Dataset entries:
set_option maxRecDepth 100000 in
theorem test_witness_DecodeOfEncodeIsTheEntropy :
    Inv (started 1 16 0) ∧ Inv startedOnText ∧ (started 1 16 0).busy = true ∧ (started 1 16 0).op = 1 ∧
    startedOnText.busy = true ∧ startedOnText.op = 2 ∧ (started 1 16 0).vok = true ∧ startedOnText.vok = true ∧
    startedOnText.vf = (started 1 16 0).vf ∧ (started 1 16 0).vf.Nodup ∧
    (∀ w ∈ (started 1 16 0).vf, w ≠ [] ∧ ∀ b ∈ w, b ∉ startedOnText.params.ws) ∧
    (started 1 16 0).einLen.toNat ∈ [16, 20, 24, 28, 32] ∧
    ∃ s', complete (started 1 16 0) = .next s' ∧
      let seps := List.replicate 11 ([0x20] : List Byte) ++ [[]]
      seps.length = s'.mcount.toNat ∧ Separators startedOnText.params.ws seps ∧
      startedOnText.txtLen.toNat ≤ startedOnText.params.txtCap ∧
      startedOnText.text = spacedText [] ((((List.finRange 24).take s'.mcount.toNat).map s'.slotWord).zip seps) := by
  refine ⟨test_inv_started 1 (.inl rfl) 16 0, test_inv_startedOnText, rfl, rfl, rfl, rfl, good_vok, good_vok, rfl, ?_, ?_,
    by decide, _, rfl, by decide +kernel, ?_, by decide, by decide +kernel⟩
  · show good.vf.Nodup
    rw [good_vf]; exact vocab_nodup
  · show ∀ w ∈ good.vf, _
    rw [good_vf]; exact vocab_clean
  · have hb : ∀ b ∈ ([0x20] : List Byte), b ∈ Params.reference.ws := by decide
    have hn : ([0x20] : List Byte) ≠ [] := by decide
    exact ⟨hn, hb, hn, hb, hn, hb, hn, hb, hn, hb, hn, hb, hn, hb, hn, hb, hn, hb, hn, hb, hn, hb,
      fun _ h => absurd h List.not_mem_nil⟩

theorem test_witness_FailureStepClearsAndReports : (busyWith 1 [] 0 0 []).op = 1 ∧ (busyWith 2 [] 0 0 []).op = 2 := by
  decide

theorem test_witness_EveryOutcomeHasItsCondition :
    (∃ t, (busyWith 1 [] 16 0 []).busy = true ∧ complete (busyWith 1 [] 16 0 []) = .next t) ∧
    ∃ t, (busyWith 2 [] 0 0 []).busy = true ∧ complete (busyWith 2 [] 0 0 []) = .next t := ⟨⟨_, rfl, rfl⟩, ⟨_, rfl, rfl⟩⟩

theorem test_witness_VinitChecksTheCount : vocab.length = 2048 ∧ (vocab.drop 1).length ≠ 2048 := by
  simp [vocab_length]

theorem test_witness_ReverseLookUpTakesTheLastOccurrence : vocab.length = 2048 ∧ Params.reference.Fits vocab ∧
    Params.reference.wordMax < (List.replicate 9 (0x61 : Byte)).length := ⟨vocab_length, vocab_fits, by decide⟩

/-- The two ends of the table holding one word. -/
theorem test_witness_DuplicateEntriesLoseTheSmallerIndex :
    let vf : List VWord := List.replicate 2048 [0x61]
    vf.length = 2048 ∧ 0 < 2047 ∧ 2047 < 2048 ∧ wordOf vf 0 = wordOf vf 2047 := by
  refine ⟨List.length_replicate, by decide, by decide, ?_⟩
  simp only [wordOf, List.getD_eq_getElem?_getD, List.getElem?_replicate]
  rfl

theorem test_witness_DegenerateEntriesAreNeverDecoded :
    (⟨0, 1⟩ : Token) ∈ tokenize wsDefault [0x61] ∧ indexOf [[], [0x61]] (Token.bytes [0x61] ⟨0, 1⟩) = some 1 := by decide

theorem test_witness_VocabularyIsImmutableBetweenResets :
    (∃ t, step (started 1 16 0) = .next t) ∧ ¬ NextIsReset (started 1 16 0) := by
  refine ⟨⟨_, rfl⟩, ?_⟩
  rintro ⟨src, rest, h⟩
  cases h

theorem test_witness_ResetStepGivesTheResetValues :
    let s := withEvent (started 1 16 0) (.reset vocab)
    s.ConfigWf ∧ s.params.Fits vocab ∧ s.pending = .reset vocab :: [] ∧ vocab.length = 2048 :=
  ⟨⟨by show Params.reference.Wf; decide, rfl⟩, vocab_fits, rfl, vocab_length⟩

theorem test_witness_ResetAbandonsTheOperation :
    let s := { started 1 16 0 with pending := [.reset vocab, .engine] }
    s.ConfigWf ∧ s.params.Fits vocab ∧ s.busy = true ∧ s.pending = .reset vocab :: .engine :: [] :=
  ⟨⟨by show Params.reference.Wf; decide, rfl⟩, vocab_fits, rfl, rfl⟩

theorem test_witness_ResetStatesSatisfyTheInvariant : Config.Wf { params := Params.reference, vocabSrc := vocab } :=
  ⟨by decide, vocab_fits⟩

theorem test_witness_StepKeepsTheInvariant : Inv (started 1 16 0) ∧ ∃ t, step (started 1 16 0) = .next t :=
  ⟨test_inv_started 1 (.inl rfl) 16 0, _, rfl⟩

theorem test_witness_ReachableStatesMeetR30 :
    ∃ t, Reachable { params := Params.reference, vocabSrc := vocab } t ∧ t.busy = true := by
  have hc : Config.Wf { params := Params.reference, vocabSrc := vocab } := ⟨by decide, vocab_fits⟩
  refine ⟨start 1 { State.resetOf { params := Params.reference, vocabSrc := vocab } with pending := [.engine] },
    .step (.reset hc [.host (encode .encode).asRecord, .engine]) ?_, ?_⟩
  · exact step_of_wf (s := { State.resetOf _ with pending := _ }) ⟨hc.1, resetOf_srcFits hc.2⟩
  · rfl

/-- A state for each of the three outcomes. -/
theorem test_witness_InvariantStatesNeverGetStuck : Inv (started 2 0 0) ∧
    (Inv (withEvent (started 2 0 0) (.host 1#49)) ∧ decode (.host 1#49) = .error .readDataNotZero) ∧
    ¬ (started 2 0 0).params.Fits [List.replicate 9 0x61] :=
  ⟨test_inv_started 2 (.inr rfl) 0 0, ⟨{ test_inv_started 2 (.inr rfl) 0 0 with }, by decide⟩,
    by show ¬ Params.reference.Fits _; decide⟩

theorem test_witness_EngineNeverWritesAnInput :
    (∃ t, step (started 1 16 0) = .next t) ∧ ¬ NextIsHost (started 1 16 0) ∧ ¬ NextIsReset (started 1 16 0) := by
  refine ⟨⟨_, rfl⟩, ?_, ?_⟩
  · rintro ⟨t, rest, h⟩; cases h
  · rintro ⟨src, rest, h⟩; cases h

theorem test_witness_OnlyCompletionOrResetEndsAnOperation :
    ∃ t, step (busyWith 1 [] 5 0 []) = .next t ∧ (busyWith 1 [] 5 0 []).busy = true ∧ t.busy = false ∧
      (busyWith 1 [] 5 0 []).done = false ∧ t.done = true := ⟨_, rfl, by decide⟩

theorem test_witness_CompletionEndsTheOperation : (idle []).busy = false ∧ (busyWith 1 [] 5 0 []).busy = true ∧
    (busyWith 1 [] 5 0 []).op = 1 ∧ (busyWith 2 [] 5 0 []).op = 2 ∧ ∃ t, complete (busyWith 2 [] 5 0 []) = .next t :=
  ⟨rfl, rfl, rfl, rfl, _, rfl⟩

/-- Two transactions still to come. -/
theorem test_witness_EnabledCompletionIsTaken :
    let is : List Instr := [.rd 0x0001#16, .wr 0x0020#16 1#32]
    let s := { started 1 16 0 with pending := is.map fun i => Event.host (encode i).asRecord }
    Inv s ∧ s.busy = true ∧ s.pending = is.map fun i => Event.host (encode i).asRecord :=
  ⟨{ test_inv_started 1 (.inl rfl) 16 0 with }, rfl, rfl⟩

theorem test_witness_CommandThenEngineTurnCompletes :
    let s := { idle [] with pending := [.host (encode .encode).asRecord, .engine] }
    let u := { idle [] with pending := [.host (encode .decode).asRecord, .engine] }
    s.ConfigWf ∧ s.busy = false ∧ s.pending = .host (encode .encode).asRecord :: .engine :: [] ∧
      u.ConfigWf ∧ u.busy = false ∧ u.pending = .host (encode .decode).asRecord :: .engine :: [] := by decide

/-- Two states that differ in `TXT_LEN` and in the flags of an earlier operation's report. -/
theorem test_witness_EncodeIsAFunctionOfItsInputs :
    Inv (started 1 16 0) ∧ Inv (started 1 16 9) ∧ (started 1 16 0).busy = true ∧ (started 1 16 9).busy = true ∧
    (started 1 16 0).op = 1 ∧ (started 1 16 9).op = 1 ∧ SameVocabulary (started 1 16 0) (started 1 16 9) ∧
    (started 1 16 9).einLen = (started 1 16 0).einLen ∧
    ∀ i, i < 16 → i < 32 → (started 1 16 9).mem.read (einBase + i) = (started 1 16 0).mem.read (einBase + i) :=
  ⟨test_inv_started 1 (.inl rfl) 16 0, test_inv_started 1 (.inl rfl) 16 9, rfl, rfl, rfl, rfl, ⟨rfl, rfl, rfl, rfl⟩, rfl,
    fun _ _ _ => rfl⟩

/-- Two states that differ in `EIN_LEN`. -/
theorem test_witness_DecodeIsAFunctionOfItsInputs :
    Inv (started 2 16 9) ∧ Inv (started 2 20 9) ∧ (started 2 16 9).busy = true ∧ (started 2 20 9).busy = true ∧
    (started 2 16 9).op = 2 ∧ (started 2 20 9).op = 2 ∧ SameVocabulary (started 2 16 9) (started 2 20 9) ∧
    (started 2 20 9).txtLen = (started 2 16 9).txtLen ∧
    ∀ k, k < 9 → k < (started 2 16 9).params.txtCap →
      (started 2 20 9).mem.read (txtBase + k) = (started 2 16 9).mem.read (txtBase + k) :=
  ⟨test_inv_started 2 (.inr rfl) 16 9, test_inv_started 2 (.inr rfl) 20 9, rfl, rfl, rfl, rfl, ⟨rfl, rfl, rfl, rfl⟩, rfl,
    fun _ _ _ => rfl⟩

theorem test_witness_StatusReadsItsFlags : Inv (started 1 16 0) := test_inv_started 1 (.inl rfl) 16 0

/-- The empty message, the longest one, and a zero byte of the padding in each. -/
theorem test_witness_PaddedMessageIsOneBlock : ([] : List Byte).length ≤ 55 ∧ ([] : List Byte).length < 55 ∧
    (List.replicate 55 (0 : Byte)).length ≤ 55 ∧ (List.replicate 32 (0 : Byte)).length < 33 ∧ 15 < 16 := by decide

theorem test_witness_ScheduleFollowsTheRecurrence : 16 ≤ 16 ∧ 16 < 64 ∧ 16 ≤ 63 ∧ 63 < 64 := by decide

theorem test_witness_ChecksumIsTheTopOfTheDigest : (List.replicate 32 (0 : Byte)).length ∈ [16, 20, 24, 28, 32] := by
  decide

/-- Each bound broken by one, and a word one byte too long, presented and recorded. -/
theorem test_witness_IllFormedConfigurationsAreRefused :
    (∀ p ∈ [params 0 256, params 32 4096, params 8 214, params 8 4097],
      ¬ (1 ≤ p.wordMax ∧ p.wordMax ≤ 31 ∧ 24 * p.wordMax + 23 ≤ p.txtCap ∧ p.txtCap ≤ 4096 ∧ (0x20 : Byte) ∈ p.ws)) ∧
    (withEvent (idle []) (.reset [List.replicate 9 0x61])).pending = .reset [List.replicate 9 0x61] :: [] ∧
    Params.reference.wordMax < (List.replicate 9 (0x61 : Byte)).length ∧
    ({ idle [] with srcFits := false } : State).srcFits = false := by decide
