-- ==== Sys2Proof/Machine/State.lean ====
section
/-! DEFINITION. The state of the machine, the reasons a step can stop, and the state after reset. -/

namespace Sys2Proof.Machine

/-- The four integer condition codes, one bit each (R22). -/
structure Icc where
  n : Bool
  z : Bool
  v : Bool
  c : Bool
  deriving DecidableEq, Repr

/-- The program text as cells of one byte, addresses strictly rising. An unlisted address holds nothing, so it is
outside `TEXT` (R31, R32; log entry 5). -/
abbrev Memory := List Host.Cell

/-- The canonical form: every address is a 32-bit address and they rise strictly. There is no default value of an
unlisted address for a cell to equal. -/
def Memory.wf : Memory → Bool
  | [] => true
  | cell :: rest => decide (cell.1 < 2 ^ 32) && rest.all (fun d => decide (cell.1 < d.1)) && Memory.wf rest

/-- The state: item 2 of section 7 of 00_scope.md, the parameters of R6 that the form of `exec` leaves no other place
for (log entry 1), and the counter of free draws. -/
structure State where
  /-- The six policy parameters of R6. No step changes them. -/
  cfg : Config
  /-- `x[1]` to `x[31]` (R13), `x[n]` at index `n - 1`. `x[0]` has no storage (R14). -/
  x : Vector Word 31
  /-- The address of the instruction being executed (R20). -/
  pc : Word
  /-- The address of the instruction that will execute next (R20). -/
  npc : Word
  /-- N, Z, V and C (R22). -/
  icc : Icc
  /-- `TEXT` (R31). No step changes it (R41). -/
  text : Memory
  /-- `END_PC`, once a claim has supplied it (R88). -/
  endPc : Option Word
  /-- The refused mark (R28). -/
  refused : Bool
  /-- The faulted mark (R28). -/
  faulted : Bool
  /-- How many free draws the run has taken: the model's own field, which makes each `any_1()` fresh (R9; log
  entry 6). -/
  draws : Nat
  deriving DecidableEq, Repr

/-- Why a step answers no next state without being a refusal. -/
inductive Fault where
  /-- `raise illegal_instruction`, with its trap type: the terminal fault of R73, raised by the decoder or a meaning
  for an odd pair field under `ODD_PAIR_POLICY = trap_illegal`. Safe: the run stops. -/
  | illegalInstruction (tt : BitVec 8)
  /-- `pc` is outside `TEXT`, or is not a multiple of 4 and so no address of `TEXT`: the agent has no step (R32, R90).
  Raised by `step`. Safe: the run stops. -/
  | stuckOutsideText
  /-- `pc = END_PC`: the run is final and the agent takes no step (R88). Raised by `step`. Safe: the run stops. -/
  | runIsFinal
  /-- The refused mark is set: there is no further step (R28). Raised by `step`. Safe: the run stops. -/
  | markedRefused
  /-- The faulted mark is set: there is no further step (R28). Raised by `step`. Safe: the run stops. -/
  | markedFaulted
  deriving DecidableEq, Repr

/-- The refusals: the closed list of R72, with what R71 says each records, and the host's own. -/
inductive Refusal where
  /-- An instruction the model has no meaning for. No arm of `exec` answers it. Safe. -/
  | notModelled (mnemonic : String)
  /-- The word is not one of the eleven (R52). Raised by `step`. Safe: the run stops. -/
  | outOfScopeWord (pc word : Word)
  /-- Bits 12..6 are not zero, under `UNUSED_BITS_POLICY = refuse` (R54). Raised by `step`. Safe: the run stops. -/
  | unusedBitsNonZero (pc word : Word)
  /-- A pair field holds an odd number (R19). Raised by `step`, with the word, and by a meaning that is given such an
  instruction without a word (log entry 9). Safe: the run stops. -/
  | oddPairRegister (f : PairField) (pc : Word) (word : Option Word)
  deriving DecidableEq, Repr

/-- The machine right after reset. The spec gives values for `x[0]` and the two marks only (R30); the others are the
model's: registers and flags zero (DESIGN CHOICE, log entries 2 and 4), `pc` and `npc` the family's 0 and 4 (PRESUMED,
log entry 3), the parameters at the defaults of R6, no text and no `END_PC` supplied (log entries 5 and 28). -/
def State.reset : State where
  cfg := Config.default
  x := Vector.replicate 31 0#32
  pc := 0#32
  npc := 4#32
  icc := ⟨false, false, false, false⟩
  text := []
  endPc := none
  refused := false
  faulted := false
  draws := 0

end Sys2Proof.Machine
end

→ YOUR GOAL: Go through the lines above and copy any that contain "reference".

→ RESPONSE BOX:
  · have hb : ∀ b ∈ ([0x20] : List Byte), b ∈ Params.reference.ws := by decide
theorem test_witness_ReverseLookUpTakesTheLastOccurrence : vocab.length = 2048 ∧ Params.reference.Fits vocab ∧
    Params.reference.wordMax < (List.replicate 9 (0x61 : Byte)).length := ⟨vocab_length, vocab_fits, by decide⟩
  ⟨⟨by show Params.reference.Wf; decide, rfl⟩, vocab_fits, rfl, vocab_length⟩
  ⟨⟨by show Params.reference.Wf; decide, rfl⟩, vocab_fits, rfl, rfl⟩
theorem test_witness_ResetStatesSatisfyTheInvariant : Config.Wf { params := Params.reference, vocabSrc := vocab } :=
    ∃ t, Reachable { params := Params.reference, vocabSrc := vocab } t ∧ t.busy = true := by
  have hc : Config.Wf { params := Params.reference, vocabSrc := vocab } := ⟨by decide, vocab_fits⟩
  refine ⟨start 1 { State.resetOf { params := Params.reference, vocabSrc := vocab } with pending := [.engine] },
    by show ¬ Params.reference.Fits _; decide⟩
    Params.reference.wordMax < (List.replicate 9 (0x61 : Byte)).length ∧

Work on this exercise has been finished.